Set in in this context, Commissioner Stein turned to the question of capital formation and approaches which are either being considered or might be in the future. While many start-ups benefit from venture financing, there are other options which can provide them with a variety of choices. One is Regulation A+. This option traces to the JOBS Act and “would expand upon the Commission’s current, but little used, Regulation A exemption. Reg A+ would enable companies to offer up to $50 million in a 12-month period without registering its securities with the Commission, as opposed to the current $5 million limit. It also would allow small businesses to raise money from the public with a streamlined approach to oversight by the Commission. Reg A+ is a creative example of reimagining a capital formation option that was essentially broken” the Commissioner declared. The rules for Regulation A+ are in the process of being finalized.

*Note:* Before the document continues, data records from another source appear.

-- ==== Sys2Proof/Laws/HeldSync.lean ====
section
/-! SUPPORT. What the operations of Machine/Sync.lean keep: the queue, the clock and canonical memories. -/

set_option linter.unreachableTactic false
set_option linter.unusedTactic false
set_option linter.unusedVariables false
set_option linter.unusedSimpArgs false

namespace Sys2Proof.Machine

variable {hp : List Instr} {hn : Nat} {hb : Bool}

theorem execFence_held (w : Who) (s : State) (h_s : Held hp hn hb s) : HeldR hp hn hb (execFence w s) := by
  unfold execFence
  try dsimp only
  repeat' (first | (with_reducible assumption) | (with_reducible apply issue_held) | (with_reducible apply advance_held) | (with_reducible apply waitFor_held) | (with_reducible apply heldR_next) | (with_reducible apply heldR_whenever) | (refine heldR_elim (by assumption) ?_; with_reducible apply issue_held) | split | (intro _))

theorem chanPost_held (s : State) (lf sem n : Nat) (h_s : Held hp hn hb s) : Held hp hn hb (chanPost s lf sem n) := by
  unfold chanPost
  try dsimp only
  repeat' (first | (with_reducible assumption) | (with_reducible apply sendSem_held) | split | (intro _))

theorem sendPosts_held (w : Who) (fuel : Nat) : ∀ (s : State), Held hp hn hb s → Held hp hn hb (sendPosts s w fuel) := by
  induction fuel with
  | zero => intro s h; exact h
  | succ k ih =>
    intro s h
    unfold sendPosts
    try dsimp only
    repeat' (first | (with_reducible apply ih) | (with_reducible assumption) | (with_reducible apply modCtx_held) | (with_reducible apply sendSem_held) | (simp only [held_mk]) | split | (intro _))

theorem execFenceComplete_held (w : Who) (s : State) (h_s : Held hp hn hb s) : HeldR hp hn hb (execFenceComplete w s) := by
  unfold execFenceComplete
  try dsimp only
  repeat' (first | (with_reducible assumption) | (with_reducible apply sendPosts_held) | (with_reducible apply endWait_held) | (with_reducible apply heldR_next) | (with_reducible apply heldR_whenever) | split | (intro _))

theorem execSwait_held (w : Who) (d a b : Reg) (imm : Word) (s : State) (h_s : Held hp hn hb s) : HeldR hp hn hb (execSwait w d a b imm s) := by
  unfold execSwait
  try dsimp only
  repeat' (first | (with_reducible assumption) | (with_reducible apply issueWhen_held) | (with_reducible apply sendSem_held) | (with_reducible apply waitFor_held) | (with_reducible apply heldR_next) | (with_reducible apply heldR_whenever) | (refine heldR_elim (by assumption) ?_; with_reducible apply issueWhen_held) | split | (intro _))

theorem execSwaitTry_held (w : Who) (d a b : Reg) (imm : Word) (s : State) (h_s : Held hp hn hb s) : HeldR hp hn hb (execSwaitTry w d a b imm s) := by
  unfold execSwaitTry
  try dsimp only
  repeat' (first | (with_reducible assumption) | (with_reducible apply issueWhen_held) | (with_reducible apply sendSem_held) | (with_reducible apply waitFor_held) | (with_reducible apply heldR_next) | (with_reducible apply heldR_whenever) | (refine heldR_elim (by assumption) ?_; with_reducible apply issueWhen_held) | split | (intro _))

theorem execSpost_held (w : Who) (a b : Reg) (imm : Word) (nofence : Bool) (s : State) (h_s : Held hp hn hb s) : HeldR hp hn hb (execSpost w a b imm nofence s) := by
  unfold execSpost
  try dsimp only
  repeat' (first | (with_reducible assumption) | (with_reducible apply issueWhen_held) | (with_reducible apply sendSem_held) | (with_reducible apply advance_held) | (with_reducible apply modCtx_held) | (with_reducible apply heldR_next) | (with_reducible apply heldR_whenever) | (simp only [held_mk]) | (refine heldR_elim (by assumption) ?_; with_reducible apply issueWhen_held) | split | (intro _))

theorem applyPost_held (s : State) (m : SemMsg) (h_s : Held hp hn hb s) : Held hp hn hb (applyPost s m) := by
  unfold applyPost
  try dsimp only
  repeat' (first | (with_reducible assumption) | (with_reducible apply modSem_held) | (with_reducible apply event_held) | (with_reducible apply abortTask_held) | (simp only [held_mk]) | split | (intro _))

theorem applyWait_held (s : State) (m : SemMsg) (h_s : Held hp hn hb s) : Held hp hn hb (applyWait s m) := by
  unfold applyWait
  try dsimp only
  repeat' (first | (with_reducible assumption) | (with_reducible apply grant_held) | (with_reducible apply modSem_held) | (with_reducible apply serve_held) | (simp only [held_mk]) | split | (intro _))

theorem applyBatch_held (s : State) (sem : Nat) (ms : List SemMsg) (h_s : Held hp hn hb s) : Held hp hn hb (applyBatch s sem ms) := by
  unfold applyBatch
  try dsimp only
  repeat' (first | (with_reducible assumption) | (with_reducible apply applyPost_held) | (with_reducible apply serve_held) | (with_reducible apply applyWait_held) | (with_reducible apply held_foldl) | (with_reducible apply held_foldl_fst) | split | (intro _))

theorem execSemMessageApply_held (sem : Nat) (s : State) (h_s : Held hp hn hb s) : HeldR hp hn hb (execSemMessageApply sem s) := by
  unfold execSemMessageApply
  try dsimp only
  repeat' (first | (with_reducible assumption) | (with_reducible apply semDirty_held) | (with_reducible apply applyBatch_held) | (with_reducible apply heldR_next) | (with_reducible apply heldR_whenever) | (simp only [held_mk]) | split | (intro _))

theorem dropGrant_held (s : State) (g : Grant) (h_s : Held hp hn hb s) : Held hp hn hb (dropGrant s g) := by
  unfold dropGrant
  try dsimp only
  repeat' (first | (with_reducible assumption) | (simp only [held_mk]) | split | (intro _))

theorem execSwaitGrant_held (w : Who) (s : State) (h_s : Held hp hn hb s) : HeldR hp hn hb (execSwaitGrant w s) := by
  unfold execSwaitGrant
  try dsimp only
  repeat' (first | (with_reducible assumption) | (with_reducible apply rput_held) | (with_reducible apply endWait_held) | (with_reducible apply dropGrant_held) | (with_reducible apply heldR_next) | (with_reducible apply heldR_whenever) | split | (intro _))

theorem execCwait_held (w : Who) (d a b : Reg) (ctr : Nat) (s : State) (h_s : Held hp hn hb s) : HeldR hp hn hb (execCwait w d a b ctr s) := by
  unfold execCwait
  try dsimp only
  repeat' (first | (with_reducible assumption) | (with_reducible apply issue_held) | (with_reducible apply rput_held) | (with_reducible apply advance_held) | (with_reducible apply waitFor_held) | (with_reducible apply heldR_next) | (with_reducible apply heldR_whenever) | (refine heldR_elim (by assumption) ?_; with_reducible apply issue_held) | split | (intro _))

theorem execCwaitTry_held (w : Who) (d a b : Reg) (ctr : Nat) (s : State) (h_s : Held hp hn hb s) : HeldR hp hn hb (execCwaitTry w d a b ctr s) := by
  unfold execCwaitTry
  try dsimp only
  repeat' (first | (with_reducible assumption) | (with_reducible apply issue_held) | (with_reducible apply rput_held) | (with_reducible apply advance_held) | (with_reducible apply heldR_next) | (with_reducible apply heldR_whenever) | (refine heldR_elim (by assumption) ?_; with_reducible apply issue_held) | split | (intro _))

theorem execCreset_held (w : Who) (ctr : Nat) (s : State) (h_s : Held hp hn hb s) : HeldR hp hn hb (execCreset w ctr s) := by
  unfold execCreset
  try dsimp only
  repeat' (first | (with_reducible assumption) | (with_reducible apply issue_held) | (with_reducible apply arrReset_held) | (with_reducible apply advance_held) | (with_reducible apply heldR_next) | (with_reducible apply heldR_whenever) | (refine heldR_elim (by assumption) ?_; with_reducible apply issue_held) | split | (intro _))

theorem execCwaitSatisfied_held (w : Who) (s : State) (h_s : Held hp hn hb s) : HeldR hp hn hb (execCwaitSatisfied w s) := by
  unfold execCwaitSatisfied
  try dsimp only
  repeat' (first | (with_reducible assumption) | (with_reducible apply rput_held) | (with_reducible apply endWait_held) | (with_reducible apply heldR_next) | (with_reducible apply heldR_whenever) | split | (intro _))

theorem execTend_held (w : Who) (s : State) (h_s : Held hp hn hb s) : HeldR hp hn hb (execTend w s) := by
  unfold execTend
  try dsimp only
  repeat' (first | (with_reducible assumption) | (with_reducible apply issue_held) | (with_reducible apply waitFor_held) | (with_reducible apply heldR_next) | (with_reducible apply heldR_whenever) | (refine heldR_elim (by assumption) ?_; with_reducible apply issue_held) | split | (intro _))

theorem orphanJobs_held (s : State) (w : Who) (id : Nat) (h_s : Held hp hn hb s) : Held hp hn hb (orphanJobs s w id) := by
  unfold orphanJobs
  try dsimp only
  repeat' (first | (with_reducible assumption) | (with_reducible apply complete_held) | (with_reducible apply freeJob_held) | (with_reducible apply held_foldl) | (with_reducible apply held_foldl_fst) | (simp only [held_mk]) | split | (intro _) | (simp only [id_eq]))

theorem endTask_held (s : State) (w : Who) (h_s : Held hp hn hb s) : Held hp hn hb (endTask s w) := by
  unfold endTask
  try dsimp only
  repeat' (first | (with_reducible assumption) | (with_reducible apply sendEnds_held) | (with_reducible apply orphanJobs_held) | (with_reducible apply settleFlights_held) | (with_reducible apply modCtx_held) | (with_reducible apply facetFreed_held) | (with_reducible apply chansEnd_held) | (with_reducible apply modTask_held) | (with_reducible apply complete_held) | (with_reducible apply held_foldl) | (with_reducible apply held_foldl_fst) | (simp only [held_mk]) | split | (intro _) | (simp only [id_eq]))

theorem dropTiles_held (s : State) (w : Who) (e : Nat) (h_s : Held hp hn hb s) : Held hp hn hb (dropTiles s w e) := by
  unfold dropTiles
  try dsimp only
  repeat' (first | (with_reducible assumption) | (with_reducible apply modEngine_held) | (simp only [held_mk]) | split | (intro _))

theorem tendCloses_held (s : State) (w : Who) (h_s : Held hp hn hb s) : Held hp hn hb (tendCloses s w) := by
  unfold tendCloses
  try dsimp only
  repeat' (first | (with_reducible assumption) | (with_reducible apply endLeaf_held) | (with_reducible apply dropTiles_held) | (with_reducible apply closeStreams_held) | (with_reducible apply held_foldl) | (with_reducible apply held_foldl_fst) | split | (intro _))

theorem execTendComplete_held (w : Who) (s : State) (h_s : Held hp hn hb s) : HeldR hp hn hb (execTendComplete w s) := by
  unfold execTendComplete
  try dsimp only
  repeat' (first | (with_reducible assumption) | (with_reducible apply tendCloses_held) | (with_reducible apply endTask_held) | (with_reducible apply heldR_next) | (with_reducible apply heldR_whenever) | split | (intro _))

end Sys2Proof.Machine
end

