-- ==== Sys2Proof/Laws/HeldChord.lean ====
section
/-! SUPPORT. What the operations of Machine/Chord.lean keep: the queue, the clock and canonical memories. -/

set_option linter.unreachableTactic false
set_option linter.unusedTactic false
set_option linter.unusedVariables false
set_option linter.unusedSimpArgs false

namespace Sys2Proof.Machine

variable {hp : List Instr} {hn : Nat} {hb : Bool}

theorem enterPort_held (s : State) (p st : Nat) (h_s : Held hp hn hb s) : Held hp hn hb (enterPort s p st) := by
  unfold enterPort
  try dsimp only
  repeat' (first | (with_reducible assumption) | (with_reducible apply modPort_held) | (with_reducible apply fset_held) | (simp only [held_mk]) | split | (intro _))

theorem leavePort_held (s : State) (p st : Nat) (h_s : Held hp hn hb s) : Held hp hn hb (leavePort s p st) := by
  unfold leavePort
  try dsimp only
  repeat' (first | (with_reducible assumption) | (with_reducible apply enterPort_held) | (with_reducible apply modPort_held) | (with_reducible apply oweCredits_held) | (with_reducible apply abortTask_held) | (with_reducible apply setFlag_held) | (with_reducible apply held_foldl) | (with_reducible apply held_foldl_fst) | (simp only [held_mk]) | split | (intro _))

theorem failPort_held (s : State) (p reason : Nat) (h_s : Held hp hn hb s) : Held hp hn hb (failPort s p reason) := by
  unfold failPort
  try dsimp only
  repeat' (first | (with_reducible assumption) | (with_reducible apply modPort_held) | (with_reducible apply fset_held) | (with_reducible apply leavePort_held) | (simp only [held_mk]) | split | (intro _))

theorem sendControl_held (s : State) (p kind arg : Nat) (h_s : Held hp hn hb s) : Held hp hn hb (sendControl s p kind arg) := by
  unfold sendControl
  try dsimp only
  repeat' (first | (with_reducible assumption) | (with_reducible apply emit_held) | split | (intro _))

theorem execPortEnable_held (p : Nat) (s : State) (h_s : Held hp hn hb s) : HeldR hp hn hb (execPortEnable p s) := by
  unfold execPortEnable
  try dsimp only
  repeat' (first | (with_reducible assumption) | (with_reducible apply enterPort_held) | (with_reducible apply fset_held) | (with_reducible apply heldR_next) | (with_reducible apply heldR_whenever) | split | (intro _))

theorem execPortDisable_held (p : Nat) (s : State) (h_s : Held hp hn hb s) : HeldR hp hn hb (execPortDisable p s) := by
  unfold execPortDisable
  try dsimp only
  repeat' (first | (with_reducible assumption) | (with_reducible apply leavePort_held) | (with_reducible apply fset_held) | (with_reducible apply heldR_next) | (with_reducible apply heldR_whenever) | split | (intro _))

theorem execSignalDetected_held (p : Nat) (s : State) (h_s : Held hp hn hb s) : HeldR hp hn hb (execSignalDetected p s) := by
  unfold execSignalDetected
  try dsimp only
  repeat' (first | (with_reducible assumption) | (with_reducible apply enterPort_held) | (with_reducible apply heldR_next) | (with_reducible apply heldR_whenever) | split | (intro _))

theorem execTrainDone_held (p : Nat) (s : State) (h_s : Held hp hn hb s) : HeldR hp hn hb (execTrainDone p s) := by
  unfold execTrainDone
  try dsimp only
  repeat' (first | (with_reducible assumption) | (with_reducible apply enterPort_held) | (with_reducible apply heldR_next) | (with_reducible apply heldR_whenever) | split | (intro _))

theorem execAlignDone_held (p : Nat) (s : State) (h_s : Held hp hn hb s) : HeldR hp hn hb (execAlignDone p s) := by
  unfold execAlignDone
  try dsimp only
  repeat' (first | (with_reducible assumption) | (with_reducible apply sendControl_held) | (with_reducible apply enterPort_held) | (with_reducible apply heldR_next) | (with_reducible apply heldR_whenever) | (with_reducible apply held_foldl) | (with_reducible apply held_foldl_fst) | split | (intro _))

theorem execBringupTimeout_held (p : Nat) (s : State) (h_s : Held hp hn hb s) : HeldR hp hn hb (execBringupTimeout p s) := by
  unfold execBringupTimeout
  try dsimp only
  repeat' (first | (with_reducible assumption) | (with_reducible apply drawn_held) | (with_reducible apply failPort_held) | (with_reducible apply heldR_next) | (with_reducible apply heldR_whenever) | split | (intro _))

theorem execBringupRetry_held (p : Nat) (s : State) (h_s : Held hp hn hb s) : HeldR hp hn hb (execBringupRetry p s) := by
  unfold execBringupRetry
  try dsimp only
  repeat' (first | (with_reducible assumption) | (with_reducible apply enterPort_held) | (with_reducible apply modPort_held) | (with_reducible apply heldR_next) | (with_reducible apply heldR_whenever) | (simp only [held_mk]) | split | (intro _))

theorem execExchange_held (p version chip vc credits : Nat) (s : State) (h_s : Held hp hn hb s) : HeldR hp hn hb (execExchange p version chip vc credits s) := by
  unfold execExchange
  try dsimp only
  repeat' (first | (with_reducible assumption) | (with_reducible apply failPort_held) | (with_reducible apply modPort_held) | (with_reducible apply fset_held) | (with_reducible apply sendControl_held) | (with_reducible apply heldR_next) | (with_reducible apply heldR_whenever) | (simp only [held_mk]) | split | (intro _))

theorem execDelayProbe_held (p stamp : Nat) (s : State) (h_s : Held hp hn hb s) : HeldR hp hn hb (execDelayProbe p stamp s) := by
  unfold execDelayProbe
  try dsimp only
  repeat' (first | (with_reducible assumption) | (with_reducible apply sendControl_held) | (with_reducible apply heldR_next) | (with_reducible apply heldR_whenever) | split | (intro _))

theorem execDelayEcho_held (p stamp : Nat) (s : State) (h_s : Held hp hn hb s) : HeldR hp hn hb (execDelayEcho p stamp s) := by
  unfold execDelayEcho
  try dsimp only
  repeat' (first | (with_reducible assumption) | (with_reducible apply modPort_held) | (with_reducible apply enterPort_held) | (with_reducible apply fset_held) | (with_reducible apply heldR_next) | (with_reducible apply heldR_whenever) | (simp only [held_mk]) | split | (intro _))

theorem execTickField_held (p arg : Nat) (s : State) (h_s : Held hp hn hb s) : HeldR hp hn hb (execTickField p arg s) := by
  unfold execTickField
  try dsimp only
  repeat' (first | (with_reducible assumption) | (with_reducible apply modSeq_held) | (with_reducible apply sendControl_held) | (with_reducible apply heldR_next) | (with_reducible apply heldR_whenever) | (with_reducible apply held_foldl) | (with_reducible apply held_foldl_fst) | (simp only [held_mk]) | split | (intro _))

theorem sendData_held (s : State) (p first : Nat) (payload : List Byte) (h_s : Held hp hn hb s) : Held hp hn hb (sendData s p first payload) := by
  unfold sendData
  try dsimp only
  repeat' (first | (with_reducible assumption) | (with_reducible apply modPort_held) | (with_reducible apply emit_held) | (with_reducible apply bump_held) | (simp only [held_mk]) | split | (intro _))

theorem sendIdle_held (s : State) (p : Nat) (h_s : Held hp hn hb s) : Held hp hn hb (sendIdle s p) := by
  unfold sendIdle
  try dsimp only
  repeat' (first | (with_reducible assumption) | (with_reducible apply modPort_held) | (with_reducible apply emit_held) | (simp only [held_mk]) | split | (intro _))

theorem sendCredits_held (s : State) (p : Nat) (h_s : Held hp hn hb s) : Held hp hn hb (sendCredits s p) := by
  unfold sendCredits
  try dsimp only
  repeat' (first | (with_reducible assumption) | (with_reducible apply sendIdle_held) | (with_reducible apply held_foldl) | (with_reducible apply held_foldl_fst) | split | (intro _))

theorem sendAck_held (s : State) (p : Nat) (h_s : Held hp hn hb s) : Held hp hn hb (sendAck s p) := by
  unfold sendAck
  try dsimp only
  repeat' (first | (with_reducible assumption) | (with_reducible apply sendCredits_held) | (with_reducible apply sendIdle_held) | split | (intro _))

theorem ackUpTo_held (s : State) (p a : Nat) (h_s : Held hp hn hb s) : Held hp hn hb (ackUpTo s p a) := by
  unfold ackUpTo
  try dsimp only
  repeat' (first | (with_reducible assumption) | (with_reducible apply modPort_held) | (simp only [held_mk]) | split | (intro _))

theorem resend_held (s : State) (p : Nat) (h_s : Held hp hn hb s) : Held hp hn hb (resend s p) := by
  unfold resend
  try dsimp only
  repeat' (first | (with_reducible assumption) | (with_reducible apply leavePort_held) | (with_reducible apply modPort_held) | (with_reducible apply emit_held) | (with_reducible apply bump_held) | (with_reducible apply held_foldl) | (with_reducible apply held_foldl_fst) | (simp only [held_mk]) | split | (intro _))

theorem idleLost_held (s : State) (p a : Nat) (h_s : Held hp hn hb s) : Held hp hn hb (idleLost s p a) := by
  unfold idleLost
  try dsimp only
  repeat' (first | (with_reducible assumption) | (with_reducible apply drawn_held) | (with_reducible apply modPort_held) | (with_reducible apply held_foldl) | (with_reducible apply held_foldl_fst) | (simp only [held_mk]) | split | (intro _))

theorem takeFields_held (s : State) (p : Nat) (f : List Byte) (h_s : Held hp hn hb s) : Held hp hn hb (takeFields s p f) := by
  unfold takeFields
  try dsimp only
  repeat' (first | (with_reducible assumption) | (with_reducible apply modPort_held) | (with_reducible apply ackUpTo_held) | (with_reducible apply resend_held) | (with_reducible apply idleLost_held) | (simp only [held_mk]) | split | (intro _))

theorem refuseFlit_held (s : State) (p : Nat) (h_s : Held hp hn hb s) : Held hp hn hb (refuseFlit s p) := by
  unfold refuseFlit
  try dsimp only
  repeat' (first | (with_reducible assumption) | (with_reducible apply bump_held) | (with_reducible apply sendIdle_held) | (with_reducible apply modPort_held) | (simp only [held_mk]) | split | (intro _))

theorem forwardPacket_held (s : State) (p : Nat) (b : List Byte) (h_s : Held hp hn hb s) : Held hp hn hb (forwardPacket s p b) := by
  unfold forwardPacket
  try dsimp only
  repeat' (first | (with_reducible assumption) | (with_reducible apply oweCredits_held) | (with_reducible apply chordDrop_held) | (with_reducible apply queueOn_held) | split | (intro _))

theorem packetArrived_held (s : State) (p : Nat) (b : List Byte) (h_s : Held hp hn hb s) : Held hp hn hb (packetArrived s p b) := by
  unfold packetArrived
  try dsimp only
  repeat' (first | (with_reducible assumption) | (with_reducible apply oweCredits_held) | (with_reducible apply chordDrop_held) | (with_reducible apply modPort_held) | (with_reducible apply forwardPacket_held) | (simp only [held_mk]) | split | (intro _))

theorem takePayload_held (s : State) (p : Nat) (f : List Byte) (h_s : Held hp hn hb s) : Held hp hn hb (takePayload s p f) := by
  unfold takePayload
  try dsimp only
  repeat' (first | (with_reducible assumption) | (with_reducible apply packetArrived_held) | (with_reducible apply modPort_held) | (with_reducible apply held_foldl) | (with_reducible apply held_foldl_fst) | (simp only [held_mk]) | split | (intro _))

theorem execDataFlit_held (p : Nat) (flit : List Byte) (s : State) (h_s : Held hp hn hb s) : HeldR hp hn hb (execDataFlit p flit s) := by
  unfold execDataFlit
  try dsimp only
  repeat' (first | (with_reducible assumption) | (with_reducible apply refuseFlit_held) | (with_reducible apply modPort_held) | (with_reducible apply takePayload_held) | (with_reducible apply bump_held) | (with_reducible apply takeFields_held) | (with_reducible apply sendAck_held) | (with_reducible apply heldR_next) | (with_reducible apply heldR_whenever) | (simp only [held_mk]) | split | (intro _))

theorem execIdleFlit_held (p : Nat) (flit : List Byte) (s : State) (h_s : Held hp hn hb s) : HeldR hp hn hb (execIdleFlit p flit s) := by
  unfold execIdleFlit
  try dsimp only
  repeat' (first | (with_reducible assumption) | (with_reducible apply refuseFlit_held) | (with_reducible apply takeFields_held) | (with_reducible apply heldR_next) | (with_reducible apply heldR_whenever) | split | (intro _))

theorem execFecFailure_held (p : Nat) (s : State) (h_s : Held hp hn hb s) : HeldR hp hn hb (execFecFailure p s) := by
  unfold execFecFailure
  try dsimp only
  repeat' (first | (with_reducible assumption) | (with_reducible apply sendIdle_held) | (with_reducible apply modPort_held) | (with_reducible apply heldR_next) | (with_reducible apply heldR_whenever) | (simp only [held_mk]) | split | (intro _))

theorem execAckTimeout_held (p : Nat) (s : State) (h_s : Held hp hn hb s) : HeldR hp hn hb (execAckTimeout p s) := by
  unfold execAckTimeout
  try dsimp only
  repeat' (first | (with_reducible assumption) | (with_reducible apply resend_held) | (with_reducible apply heldR_next) | (with_reducible apply heldR_whenever) | split | (intro _))

theorem packetLeft_held (s : State) (t : TxPacket) (h_s : Held hp hn hb s) : Held hp hn hb (packetLeft s t) := by
  unfold packetLeft
  try dsimp only
  repeat' (first | (with_reducible assumption) | (with_reducible apply sendCredits_held) | (with_reducible apply oweCredits_held) | (with_reducible apply engine_held) | (with_reducible apply modEngine_held) | (simp only [held_mk]) | (refine heldR_elim (by assumption) ?_; with_reducible apply engine_held) | split | (intro _) | (simp only [id_eq]))

theorem sendPacket_held (s : State) (c : Nat × TxPacket) (h_s : Held hp hn hb s) : Held hp hn hb (sendPacket s c) := by
  unfold sendPacket
  try dsimp only
  repeat' (first | (with_reducible assumption) | (with_reducible apply modPort_held) | (with_reducible apply sendData_held) | (with_reducible apply packetLeft_held) | (with_reducible apply held_foldl) | (with_reducible apply held_foldl_fst) | (simp only [held_mk]) | split | (intro _))

theorem execPacketTransmit_held (p vc : Nat) (s : State) (h_s : Held hp hn hb s) : HeldR hp hn hb (execPacketTransmit p vc s) := by
  unfold execPacketTransmit
  try dsimp only
  repeat' (first | (with_reducible assumption) | (with_reducible apply sendPacket_held) | (with_reducible apply heldR_next) | (with_reducible apply heldR_whenever) | (with_reducible apply held_foldl) | (with_reducible apply held_foldl_fst) | split | (intro _))

theorem execMcastStall_held (p vc : Nat) (s : State) (h_s : Held hp hn hb s) : HeldR hp hn hb (execMcastStall p vc s) := by
  unfold execMcastStall
  try dsimp only
  repeat' (first | (with_reducible assumption) | (with_reducible apply abortTask_held) | (with_reducible apply heldR_next) | (with_reducible apply heldR_whenever) | split | (intro _))

theorem performPacket_held (p op : Nat) (act : State → List Byte → State) (s : State) (h_s : Held hp hn hb s) (hk_act : ∀ s x, Held hp hn hb s → Held hp hn hb (act s x)) : HeldR hp hn hb (performPacket p op act s) := by
  unfold performPacket
  try dsimp only
  repeat' (first | (with_reducible assumption) | (with_reducible apply modPort_held) | (with_reducible apply sendCredits_held) | (with_reducible apply oweCredits_held) | (with_reducible apply hk_act) | (with_reducible apply heldR_next) | (with_reducible apply heldR_whenever) | (simp only [held_mk]) | split | (intro _))

theorem execWritePkt_held (p : Nat) (s : State) (h_s : Held hp hn hb s) : HeldR hp hn hb (execWritePkt p s) := by
  unfold execWritePkt
  try dsimp only
  repeat' (first | (with_reducible assumption) | (with_reducible apply performPacket_held) | (with_reducible apply stsWrite_held) | (with_reducible apply remoteReject_held) | (with_reducible apply heldR_next) | (with_reducible apply heldR_whenever) | (refine heldR_elim (by assumption) ?_; with_reducible apply performPacket_held) | split | (intro _))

A second option is crowdfunding. This path to raising capital also traces to the 2012 JOBS Act. It would permit “small companies to harness the power of a community of small investors via the internet, to fund themselves quickly and efficiently,” according to Commissioner Stein. A variation of this approach might be to pool “each class of crowdfunding investors into a fund vehicle. If done right, this could potentially solve the problem of hundreds or thousands of small investors on a company’s register, while also ensuring that crowdfunding investors could effectively exercise their governance rights . . . other jurisdictions are experimenting with this idea.”

At the same time crowdfunding presents substantial “challenges” according to the Commissioner. It does not fit into the current framework of the securities laws. Rather. it requires new rules and a new approach. It also presents new risks which must be effectively resolved. A lack of investor confidence in the approach could undermine its effectiveness.

A third option might be regional exchanges. The state legislature in Hawaii passed legislation in 2011 authorizing this approach. This could benefit local enterprises and investors while providing more secondary market liquidity. A variation of this approach is venture exchanges. “These exchanges could allow small companies to exclusively trade their shares. Disclosure and other rules might be somewhat relaxed. Perhaps such an exchange could provide a new runway for growth for smaller companies, while also providing the essential, material disclosures that investors need,” Commissioner Stein stated.

In the end Commissioner Stein noted that “many of our securities laws have held up remarkably well . . .” over time. At the same time the “Commission should always be innovating to make it work better” she declared.